__Task requirements__.
Repeat each entry. Keep every line exactly as it is.

[Collected data]

○ ○ ○ ○ ○

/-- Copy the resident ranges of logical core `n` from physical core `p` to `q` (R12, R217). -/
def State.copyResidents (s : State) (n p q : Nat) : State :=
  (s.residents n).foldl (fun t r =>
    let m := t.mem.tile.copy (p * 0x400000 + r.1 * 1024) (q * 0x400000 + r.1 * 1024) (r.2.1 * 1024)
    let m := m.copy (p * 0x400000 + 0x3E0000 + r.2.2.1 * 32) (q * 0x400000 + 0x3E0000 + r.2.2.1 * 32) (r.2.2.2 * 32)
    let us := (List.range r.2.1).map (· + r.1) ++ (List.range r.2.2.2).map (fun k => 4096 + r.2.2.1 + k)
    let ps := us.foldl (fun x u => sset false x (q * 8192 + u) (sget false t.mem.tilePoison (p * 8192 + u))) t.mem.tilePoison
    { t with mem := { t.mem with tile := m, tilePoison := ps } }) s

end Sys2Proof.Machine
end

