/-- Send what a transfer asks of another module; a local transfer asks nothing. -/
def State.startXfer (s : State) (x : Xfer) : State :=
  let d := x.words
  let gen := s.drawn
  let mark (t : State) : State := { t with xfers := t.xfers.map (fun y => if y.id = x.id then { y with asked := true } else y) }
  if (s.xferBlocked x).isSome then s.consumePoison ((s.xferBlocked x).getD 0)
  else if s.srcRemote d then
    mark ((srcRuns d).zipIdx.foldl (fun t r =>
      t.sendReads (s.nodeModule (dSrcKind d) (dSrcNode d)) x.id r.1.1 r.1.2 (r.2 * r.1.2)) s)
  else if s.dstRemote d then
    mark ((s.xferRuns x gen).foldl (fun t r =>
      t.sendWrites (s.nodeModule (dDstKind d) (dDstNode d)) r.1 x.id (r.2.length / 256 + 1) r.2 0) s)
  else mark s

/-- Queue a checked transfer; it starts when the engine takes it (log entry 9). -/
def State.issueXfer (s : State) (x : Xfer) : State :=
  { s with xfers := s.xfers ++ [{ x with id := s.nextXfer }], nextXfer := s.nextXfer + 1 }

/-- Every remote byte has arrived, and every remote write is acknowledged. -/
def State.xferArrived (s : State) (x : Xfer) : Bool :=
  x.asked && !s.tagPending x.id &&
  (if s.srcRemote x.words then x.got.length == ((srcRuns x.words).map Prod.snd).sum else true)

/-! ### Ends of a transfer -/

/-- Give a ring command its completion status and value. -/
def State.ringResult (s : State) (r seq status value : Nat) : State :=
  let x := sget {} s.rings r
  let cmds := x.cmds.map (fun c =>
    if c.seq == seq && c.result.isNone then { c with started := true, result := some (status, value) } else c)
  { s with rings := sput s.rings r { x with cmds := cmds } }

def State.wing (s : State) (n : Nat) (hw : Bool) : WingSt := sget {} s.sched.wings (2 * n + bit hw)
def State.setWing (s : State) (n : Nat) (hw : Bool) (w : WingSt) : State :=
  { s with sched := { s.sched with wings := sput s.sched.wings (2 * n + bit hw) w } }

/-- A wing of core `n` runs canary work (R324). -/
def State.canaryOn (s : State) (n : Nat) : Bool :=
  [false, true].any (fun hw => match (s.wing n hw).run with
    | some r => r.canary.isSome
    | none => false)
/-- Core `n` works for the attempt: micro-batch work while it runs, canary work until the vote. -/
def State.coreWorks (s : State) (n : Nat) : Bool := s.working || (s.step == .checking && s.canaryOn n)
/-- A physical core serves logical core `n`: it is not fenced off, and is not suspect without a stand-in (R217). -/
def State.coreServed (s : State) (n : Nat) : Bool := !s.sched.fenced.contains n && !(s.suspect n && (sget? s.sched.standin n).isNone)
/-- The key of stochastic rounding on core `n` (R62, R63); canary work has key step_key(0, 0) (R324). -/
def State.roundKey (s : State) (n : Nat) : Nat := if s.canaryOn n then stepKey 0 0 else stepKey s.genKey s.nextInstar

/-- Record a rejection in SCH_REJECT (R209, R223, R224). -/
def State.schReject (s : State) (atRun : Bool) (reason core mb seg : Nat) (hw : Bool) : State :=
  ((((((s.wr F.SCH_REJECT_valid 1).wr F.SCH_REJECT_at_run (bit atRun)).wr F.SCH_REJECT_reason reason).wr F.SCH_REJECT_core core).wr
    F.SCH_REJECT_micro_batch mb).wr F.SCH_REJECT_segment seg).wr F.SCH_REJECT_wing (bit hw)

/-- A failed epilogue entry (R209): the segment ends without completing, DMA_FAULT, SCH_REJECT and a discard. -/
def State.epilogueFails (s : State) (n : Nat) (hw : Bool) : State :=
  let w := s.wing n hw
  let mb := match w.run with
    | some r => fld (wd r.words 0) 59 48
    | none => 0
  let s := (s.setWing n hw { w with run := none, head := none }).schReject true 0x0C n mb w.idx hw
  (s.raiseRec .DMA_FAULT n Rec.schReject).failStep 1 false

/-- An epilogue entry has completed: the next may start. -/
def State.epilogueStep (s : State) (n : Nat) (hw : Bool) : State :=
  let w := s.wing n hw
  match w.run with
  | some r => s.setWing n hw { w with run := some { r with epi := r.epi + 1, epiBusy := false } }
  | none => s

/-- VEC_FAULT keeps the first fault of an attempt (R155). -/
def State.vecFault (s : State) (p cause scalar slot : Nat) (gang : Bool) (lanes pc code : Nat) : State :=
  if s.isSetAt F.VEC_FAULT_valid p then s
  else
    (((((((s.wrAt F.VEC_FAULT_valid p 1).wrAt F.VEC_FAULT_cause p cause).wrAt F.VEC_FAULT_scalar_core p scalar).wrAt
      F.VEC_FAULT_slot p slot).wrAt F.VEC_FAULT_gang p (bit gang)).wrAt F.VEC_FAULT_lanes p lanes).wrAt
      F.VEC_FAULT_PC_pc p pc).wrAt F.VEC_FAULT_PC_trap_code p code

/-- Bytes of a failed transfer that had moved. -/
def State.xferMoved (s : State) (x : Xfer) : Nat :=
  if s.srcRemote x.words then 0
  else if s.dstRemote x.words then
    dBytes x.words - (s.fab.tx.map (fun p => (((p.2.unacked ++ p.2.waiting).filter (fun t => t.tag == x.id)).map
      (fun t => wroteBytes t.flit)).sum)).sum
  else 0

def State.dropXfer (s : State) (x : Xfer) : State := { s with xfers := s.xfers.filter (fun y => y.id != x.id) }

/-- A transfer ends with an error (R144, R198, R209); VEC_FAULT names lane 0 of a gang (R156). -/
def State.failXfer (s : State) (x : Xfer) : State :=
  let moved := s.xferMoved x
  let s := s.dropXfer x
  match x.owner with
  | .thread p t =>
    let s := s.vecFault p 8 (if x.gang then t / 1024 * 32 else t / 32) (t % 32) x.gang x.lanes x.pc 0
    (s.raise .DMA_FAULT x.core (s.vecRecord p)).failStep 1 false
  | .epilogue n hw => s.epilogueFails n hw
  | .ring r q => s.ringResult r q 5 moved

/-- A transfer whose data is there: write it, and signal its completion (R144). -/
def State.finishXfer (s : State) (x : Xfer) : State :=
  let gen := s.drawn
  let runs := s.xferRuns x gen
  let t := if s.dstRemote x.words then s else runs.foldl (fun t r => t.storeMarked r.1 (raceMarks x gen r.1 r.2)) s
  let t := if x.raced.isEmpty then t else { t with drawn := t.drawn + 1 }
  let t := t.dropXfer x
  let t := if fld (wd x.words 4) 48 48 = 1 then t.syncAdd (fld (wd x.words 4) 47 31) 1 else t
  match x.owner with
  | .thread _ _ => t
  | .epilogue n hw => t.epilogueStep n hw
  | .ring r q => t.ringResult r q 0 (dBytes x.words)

○ ○ ○ ○ ○

__Solution below__.
/-- Copy the resident ranges of logical core `n` from physical core `p` to `q` (R12, R217). -/
def State.copyResidents (s : State) (n p q : Nat) : State :=
  (s.residents n).foldl (fun t r =>
    let m := t.mem.tile.copy (p * 0x400000 + r.1 * 1024) (q * 0x400000 + r.1 * 1024) (r.2.1 * 1024)
    let m := m.copy (p * 0x400000 + 0x3E0000 + r.2.2.1 * 32) (q * 0x400000 + 0x3E0000 + r.2.2.1 * 32) (r.2.2.2 * 32)
    let us := (List.range r.2.1).map (· + r.1) ++ (List.range r.2.2.2).map (fun k => 4096 + r.2.2.1 + k)
    let ps := us.foldl (fun x u => sset false x (q * 8192 + u) (sget false t.mem.tilePoison (p * 8192 + u))) t.mem.tilePoison
    { t with mem := { t.mem with tile := m, tilePoison := ps } }) s

end Sys2Proof.Machine
end

/-- Send what a transfer asks of another module; a local transfer asks nothing. -/
def State.startXfer (s : State) (x : Xfer) : State :=
  let d := x.words
  let gen := s.drawn
  let mark (t : State) : State := { t with xfers := t.xfers.map (fun y => if y.id = x.id then { y with asked := true } else y) }
  if (s.xferBlocked x).isSome then s.consumePoison ((s.xferBlocked x).getD 0)
  else if s.srcRemote d then
    mark ((srcRuns d).zipIdx.foldl (fun t r =>
      t.sendReads (s.nodeModule (dSrcKind d) (dSrcNode d)) x.id r.1.1 r.1.2 (r.2 * r.1.2)) s)
  else if s.dstRemote d then
    mark ((s.xferRuns x gen).foldl (fun t r =>
      t.sendWrites (s.nodeModule (dDstKind d) (dDstNode d)) r.1 x.id (r.2.length / 256 + 1) r.2 0) s)
  else mark s

/-- Queue a checked transfer; it starts when the engine takes it (log entry 9). -/
def State.issueXfer (s : State) (x : Xfer) : State :=
  { s with xfers := s.xfers ++ [{ x with id := s.nextXfer }], nextXfer := s.nextXfer + 1 }

/-- Every remote byte has arrived, and every remote write is acknowledged. -/
def State.xferArrived (s : State) (x : Xfer) : Bool :=
  x.asked && !s.tagPending x.id &&
  (if s.srcRemote x.words then x.got.length == ((srcRuns x.words).map Prod.snd).sum else true)

/-! ### Ends of a transfer -/

/-- Give a ring command its completion status and value. -/
def State.ringResult (s : State) (r seq status value : Nat) : State :=
  let x := sget {} s.rings r
  let cmds := x.cmds.map (fun c =>
    if c.seq == seq && c.result.isNone then { c with started := true, result := some (status, value) } else c)
  { s with rings := sput s.rings r { x with cmds := cmds } }

def State.wing (s : State) (n : Nat) (hw : Bool) : WingSt := sget {} s.sched.wings (2 * n + bit hw)
def State.setWing (s : State) (n : Nat) (hw : Bool) (w : WingSt) : State :=
  { s with sched := { s.sched with wings := sput s.sched.wings (2 * n + bit hw) w } }

/-- A wing of core `n` runs canary work (R324). -/
def State.canaryOn (s : State) (n : Nat) : Bool :=
  [false, true].any (fun hw => match (s.wing n hw).run with
    | some r => r.canary.isSome
    | none => false)
/-- Core `n` works for the attempt: micro-batch work while it runs, canary work until the vote. -/
def State.coreWorks (s : State) (n : Nat) : Bool := s.working || (s.step == .checking && s.canaryOn n)
/-- A physical core serves logical core `n`: it is not fenced off, and is not suspect without a stand-in (R217). -/
def State.coreServed (s : State) (n : Nat) : Bool := !s.sched.fenced.contains n && !(s.suspect n && (sget? s.sched.standin n).isNone)
/-- The key of stochastic rounding on core `n` (R62, R63); canary work has key step_key(0, 0) (R324). -/
def State.roundKey (s : State) (n : Nat) : Nat := if s.canaryOn n then stepKey 0 0 else stepKey s.genKey s.nextInstar

/-- Record a rejection in SCH_REJECT (R209, R223, R224). -/
def State.schReject (s : State) (atRun : Bool) (reason core mb seg : Nat) (hw : Bool) : State :=
  ((((((s.wr F.SCH_REJECT_valid 1).wr F.SCH_REJECT_at_run (bit atRun)).wr F.SCH_REJECT_reason reason).wr F.SCH_REJECT_core core).wr
    F.SCH_REJECT_micro_batch mb).wr F.SCH_REJECT_segment seg).wr F.SCH_REJECT_wing (bit hw)

/-- A failed epilogue entry (R209): the segment ends without completing, DMA_FAULT, SCH_REJECT and a discard. -/
def State.epilogueFails (s : State) (n : Nat) (hw : Bool) : State :=
  let w := s.wing n hw
  let mb := match w.run with
    | some r => fld (wd r.words 0) 59 48
    | none => 0
  let s := (s.setWing n hw { w with run := none, head := none }).schReject true 0x0C n mb w.idx hw
  (s.raiseRec .DMA_FAULT n Rec.schReject).failStep 1 false

/-- An epilogue entry has completed: the next may start. -/
def State.epilogueStep (s : State) (n : Nat) (hw : Bool) : State :=
  let w := s.wing n hw
  match w.run with
  | some r => s.setWing n hw { w with run := some { r with epi := r.epi + 1, epiBusy := false } }
  | none => s

/-- VEC_FAULT keeps the first fault of an attempt (R155). -/
def State.vecFault (s : State) (p cause scalar slot : Nat) (gang : Bool) (lanes pc code : Nat) : State :=
  if s.isSetAt F.VEC_FAULT_valid p then s
  else
    (((((((s.wrAt F.VEC_FAULT_valid p 1).wrAt F.VEC_FAULT_cause p cause).wrAt F.VEC_FAULT_scalar_core p scalar).wrAt
      F.VEC_FAULT_slot p slot).wrAt F.VEC_FAULT_gang p (bit gang)).wrAt F.VEC_FAULT_lanes p lanes).wrAt
      F.VEC_FAULT_PC_pc p pc).wrAt F.VEC_FAULT_PC_trap_code p code

/-- Bytes of a failed transfer that had moved. -/
def State.xferMoved (s : State) (x : Xfer) : Nat :=
  if s.srcRemote x.words then 0
  else if s.dstRemote x.words then
    dBytes x.words - (s.fab.tx.map (fun p => (((p.2.unacked ++ p.2.waiting).filter (fun t => t.tag == x.id)).map
      (fun t => wroteBytes t.flit)).sum)).sum
  else 0

def State.dropXfer (s : State) (x : Xfer) : State := { s with xfers := s.xfers.filter (fun y => y.id != x.id) }

/-- A transfer ends with an error (R144, R198, R209); VEC_FAULT names lane 0 of a gang (R156). -/
def State.failXfer (s : State) (x : Xfer) : State :=
  let moved := s.xferMoved x
  let s := s.dropXfer x
  match x.owner with
  | .thread p t =>
    let s := s.vecFault p 8 (if x.gang then t / 1024 * 32 else t / 32) (t % 32) x.gang x.lanes x.pc 0
    (s.raise .DMA_FAULT x.core (s.vecRecord p)).failStep 1 false
  | .epilogue n hw => s.epilogueFails n hw
  | .ring r q => s.ringResult r q 5 moved

/-- A transfer whose data is there: write it, and signal its completion (R144). -/
def State.finishXfer (s : State) (x : Xfer) : State :=
  let gen := s.drawn
  let runs := s.xferRuns x gen
  let t := if s.dstRemote x.words then s else runs.foldl (fun t r => t.storeMarked r.1 (raceMarks x gen r.1 r.2)) s
  let t := if x.raced.isEmpty then t else { t with drawn := t.drawn + 1 }
  let t := t.dropXfer x
  let t := if fld (wd x.words 4) 48 48 = 1 then t.syncAdd (fld (wd x.words 4) 47 31) 1 else t
  match x.owner with
  | .thread _ _ => t
  | .epilogue n hw => t.epilogueStep n hw
  | .ring r q => t.ringResult r q 0 (dBytes x.words)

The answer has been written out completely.